What are the barriers to using more elective IOLs in practice?

Robert J. Cionni, MD: When a patient is scheduled to come in for a cataract evaluation or consult, we send them information about cataracts and their lens options in advance. Typically patients come into my office saying, “Hey, I want that IQ ReSTOR® lens or I want that IQ Toric lens because I’ve had astigmatism all my life.” Then, instead of being a salesman, your role is to let the patient know whether he is a candidate for the lens that he wants.

Kerry D. Solomon, MD: You are more of an educator helping to answer questions, which is key. So send them information on the front end. We give them DVDs and animations to watch when they come in. It is all helpful. The more tools we can give patients so that they can ask good questions and make good decisions, the better we are all going to be.

How do you mark patients for AcrySof® IQ ReSTOR® IOL (Alcon Laboratories, Inc.) implantation?

Robert J. Cionni, MD: My favorite method of marking the visual axis and gauging the capsulorhexis size is to use the Mastel 5.75 Optical Zone Marker. I begin the case under the microscope with the pupil undilated so that it is in its normal physiologic position. I ask the patient to look directly into the light of the microscope. I center the cross hairs of the optical zone marker in the center of the Purkinje image of the light filaments and depress it onto the corneal surface. The optical zone marker puts a circular dent on the cornea. The pupil is then dilated with 1% MPF lidocaine combined with 1:25,000 epinephrine. I trace the capsulorhexis directly beneath the visible circular mark. Due to corneal magnification the CCC ends up being about 5 mm in diameter. At the end of the case, I center the IOL in the capsulorhexis. The visual axis is usually nasal of center, so I typically orient the haptics vertically and nudge the IOL into the center of the capsulorhexis. The “sticky” nature of the hydrophobic acrylic helps the IOL to remain centered postoperatively.

Eric D. Donnenfeld, MD
Eric D. Donnenfeld

Does the IOL stay in the middle of the capsular bag or does it stay in the middle of the capsulotomy?
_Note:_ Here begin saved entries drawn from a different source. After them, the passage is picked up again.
-- ==== Sys2Proof/Machine/Dispatch.lean ====
section
/-! DEFINITION. The dispatch of an instruction or event to its meaning: one arm per constructor of `Instr`. -/

namespace Sys2Proof.Machine

open Sys2Proof
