/-- R36, R99, R100: compares and predicate logic write pd and its complement pc, and nothing else; their words, and the words of the P format
that are illegal. -/
def Obligations.ComparesAndPredicates : Prop :=
  (∀ (pd : Pred) (a b : Src) (pc : Pred) (k : Nat), ∀ row, compares[k]? = some row → (pd = pc → pd = 31) →
    decode ((0x44 + k) * 2 ^ 24 + pd.val * 2 ^ 19 + a.enc * 2 ^ 12 + b.enc * 2 ^ 5 + pc.val) = .ok (row.1 pd a b pc)) ∧
  (∀ (pd a b pc : Pred) (k : Nat), ∀ row, predLogic[k]? = some row → (pd = pc → pd = 31) →
    decode ((0x4A + k) * 2 ^ 24 + pd.val * 2 ^ 19 + a.val * 2 ^ 12 + b.val * 2 ^ 5 + pc.val) = .ok (row.1 pd a b pc)) ∧
  (∀ pd a pc : Pred, (pd = pc → pd = 31) → decode (0x4D000000 + pd.val * 2 ^ 19 + a.val * 2 ^ 12 + pc.val) = .ok (.pmov pd a pc)) ∧
  (∀ op pd a b pc : Nat, pd < 32 → a < 128 → b < 128 → pc < 32 →
    ((0x44 ≤ op ∧ op ≤ 0x4D ∧ pd = pc ∧ pd ≠ 31) ∨ (0x4A ≤ op ∧ op ≤ 0x4D ∧ (32 ≤ a ∨ 32 ≤ b)) ∨ (op = 0x4D ∧ b ≠ 0)) →
    decode (op * 2 ^ 24 + pd * 2 ^ 19 + a * 2 ^ 12 + b * 2 ^ 5 + pc) = .error .illegalInstruction) ∧
  (∀ row ∈ compares, ∀ (pd : Pred) (a b : Src) (pc : Pred) (s : State), Here s (reads a ++ reads b) →
    ∃ u, exec (row.1 pd a b pc) s = .next (loopEnd s.me.r.pc u) ∧ OnlyRegs s u [] [pd.val, pc.val] ∧
      HoldsPair u pd pc (row.2 (srcVal s.me a) (srcVal s.me b))) ∧
  (∀ row ∈ predLogic, ∀ (pd a b pc : Pred) (s : State),
    ∃ u, exec (row.1 pd a b pc) s = .next (loopEnd s.me.r.pc u) ∧ OnlyRegs s u [] [pd.val, pc.val] ∧
      HoldsPair u pd pc (row.2 (getPred s.me a.val) (getPred s.me b.val))) ∧
  (∀ (pd a pc : Pred) (s : State),
    ∃ u, exec (.pmov pd a pc) s = .next (loopEnd s.me.r.pc u) ∧ OnlyRegs s u [] [pd.val, pc.val] ∧ HoldsPair u pd pc (getPred s.me a.val))

/-- R14, R35: with guard 0 an instruction retires and has no other effect; the unit it names, its alignment and its operands do not matter. -/
def Obligations.GuardZero : Prop :=
  ∀ (d : GReg) (a b : Src) (sb sel : Fin 8) (sel4 : Fin 4) (m : MigForm), ∀ f ∈ guardedForms d a b sb sel sel4 m, ∀ (g : Pred) (s : State),
    getPred s.me g.val = false → ∃ u, exec (f g) s = .next (loopEnd s.me.r.pc u) ∧ Nothing s u

/-- R54, R344, R348: what a precise fault saves. Every word with 0xFF at its top is UDF with its low 24 bits as code. At a word of zeros, at UDF and, after the work of FENCE, at TRAP the thread stops with a
record of the cause and nothing else changes; while a lookahead window is open it waits first (R47). -/
def Obligations.TrapsTaken : Prop :=
  (∀ code : BitVec 24, decode (0xFF000000 + code.toNat) = .ok (.udf code)) ∧
  (∀ s : State, Quiet s →
    (∃ u, exec .zeroWord s = .next u ∧ TookTrap s u .zeroWord 0) ∧
    (∀ code, ∃ u, exec (.udf code) s = .next u ∧ TookTrap s u .udfTrap (code.setWidth 64)) ∧
    (allPerformed s.me = true → ∀ code, ∃ u, exec (.trap code) s = .next u ∧
      TookTrap (s.setThr s.cur { s.me with sp := { s.me.sp with tmask := 0 } }) u .softwareTrap (code.setWidth 64)) ∧
    (allPerformed s.me = false → ∀ code, exec (.trap code) s = .next (parked .posted s))) ∧
  (∀ s : State, windowsOpen s.me = true →
    exec .zeroWord s = .next (parked .trap s) ∧ (∀ code, exec (.udf code) s = .next (parked .trap s)) ∧
    (∀ code, exec (.trap code) s = .next (parked .windows s)))

/-! ## Control -/

/-- R107: an instruction that retires at address `e` meets the loop rule. Where no loop above the call floor ends there the PC is the next
word; else the count falls, the index register of LOOPR follows it, and the body starts again, or the loop ends and its parent is asked. -/
def Obligations.LoopEndRule : Prop :=
  ∀ (e : Word) (u : State),
    ((∀ en rest, u.me.r.loops = en :: rest → en.fin ≠ e ∨ rest.length + 1 ≤ callFloor u.me) →
      loopEnd e u = u.setThr u.cur { u.me with r := { u.me.r with pc := e + 4 } }) ∧
    (∀ en rest, u.me.r.loops = en :: rest → en.fin = e → callFloor u.me < rest.length + 1 → 2 ≤ en.remaining → en.indexed = false →
      loopEnd e u = u.setThr u.cur { u.me with r := { u.me.r with loops := { en with remaining := en.remaining - 1 } :: rest, pc := en.start } }) ∧
    (∀ en rest, u.me.r.loops = en :: rest → en.fin = e → callFloor u.me < rest.length + 1 → 2 ≤ en.remaining → en.indexed = true →
      en.level < 4 → Here u [8 + en.level] →
      (loopEnd e u).me.r.loops = { en with remaining := en.remaining - 1 } :: rest ∧ (loopEnd e u).me.r.pc = en.start ∧
      getReg (loopEnd e u).me (8 + en.level) = BitVec.ofNat 64 (en.remaining - 1) ∧
      (∀ n, n < 24 → n ≠ 8 + en.level → getReg (loopEnd e u).me n = getReg u.me n)) ∧
    (∀ en rest, u.me.r.loops = en :: rest → en.fin = e → callFloor u.me < rest.length + 1 → en.remaining ≤ 1 → AtHome u →
      loopEnd e u = loopEnd e (u.setThr u.cur
        ((if en.indexed then setReg u.me (8 + en.level) 0 else u.me).modR (fun r => { r with loops := rest })))) ∧
    (∀ l, (loopEnd e u).readByte l = u.readByte l) ∧ (∀ t, t ≠ u.cur → (loopEnd e u).thr t = u.thr t)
Eric D. Donnenfeld, MD: One of the nice things about the AcrySof® IQ ReSTOR® IOL is that it really sticks where you put it, and you can alter the position of the lens to the patient’s benefit.

Robert J. Cionni, MD: Especially if you remove all the viscoelastic out of the bag, this lens tends to have a sticky nature and tends to stay where you put it. I am amazed at how beautifully centered the implant is in an undilated pupil. When the surgeon marks a patient in the undilated state and injects intracameral lidocaine with epinephrine to dilate the pupil, the surgeon might look at that and say “I don’t want to make my capsulorhexis there. That’s not centered.” It actually is centered. The pupil dilates asymmetrically.